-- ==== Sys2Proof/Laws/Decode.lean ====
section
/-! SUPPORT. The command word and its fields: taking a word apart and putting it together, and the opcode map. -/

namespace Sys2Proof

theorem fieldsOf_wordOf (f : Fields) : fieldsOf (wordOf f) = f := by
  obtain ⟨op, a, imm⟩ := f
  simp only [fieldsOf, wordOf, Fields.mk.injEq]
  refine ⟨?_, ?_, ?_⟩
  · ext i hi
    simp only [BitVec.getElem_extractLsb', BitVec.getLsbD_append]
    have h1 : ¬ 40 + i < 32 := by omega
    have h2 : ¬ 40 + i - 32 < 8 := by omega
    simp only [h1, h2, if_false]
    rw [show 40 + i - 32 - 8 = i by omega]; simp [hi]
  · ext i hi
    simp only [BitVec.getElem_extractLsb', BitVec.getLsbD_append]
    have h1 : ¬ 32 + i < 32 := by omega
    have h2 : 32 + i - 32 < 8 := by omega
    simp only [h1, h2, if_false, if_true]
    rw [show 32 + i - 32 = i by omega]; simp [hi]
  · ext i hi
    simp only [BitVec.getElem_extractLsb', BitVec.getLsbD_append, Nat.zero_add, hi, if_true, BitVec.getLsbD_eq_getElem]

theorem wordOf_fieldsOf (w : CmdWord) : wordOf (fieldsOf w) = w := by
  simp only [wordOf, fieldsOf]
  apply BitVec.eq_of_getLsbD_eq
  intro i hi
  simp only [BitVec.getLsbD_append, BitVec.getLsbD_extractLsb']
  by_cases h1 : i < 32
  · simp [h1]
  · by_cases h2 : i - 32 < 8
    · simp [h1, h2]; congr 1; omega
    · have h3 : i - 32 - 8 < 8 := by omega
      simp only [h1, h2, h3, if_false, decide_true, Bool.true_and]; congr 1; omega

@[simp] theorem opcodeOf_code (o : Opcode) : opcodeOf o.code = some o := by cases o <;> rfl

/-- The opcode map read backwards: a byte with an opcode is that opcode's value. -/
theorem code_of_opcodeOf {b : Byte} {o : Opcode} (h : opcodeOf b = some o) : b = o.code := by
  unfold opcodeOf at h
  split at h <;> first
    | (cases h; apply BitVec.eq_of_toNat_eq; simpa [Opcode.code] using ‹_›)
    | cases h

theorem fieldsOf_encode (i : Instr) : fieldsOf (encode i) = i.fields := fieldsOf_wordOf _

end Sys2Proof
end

____

> **Exercise prompt**:
Run a filter over the data above and keep each line that contains the word "show".

> **Solution for this task**:
    rw [show 40 + i - 32 - 8 = i by omega]; simp [hi]
    rw [show 32 + i - 32 = i by omega]; simp [hi]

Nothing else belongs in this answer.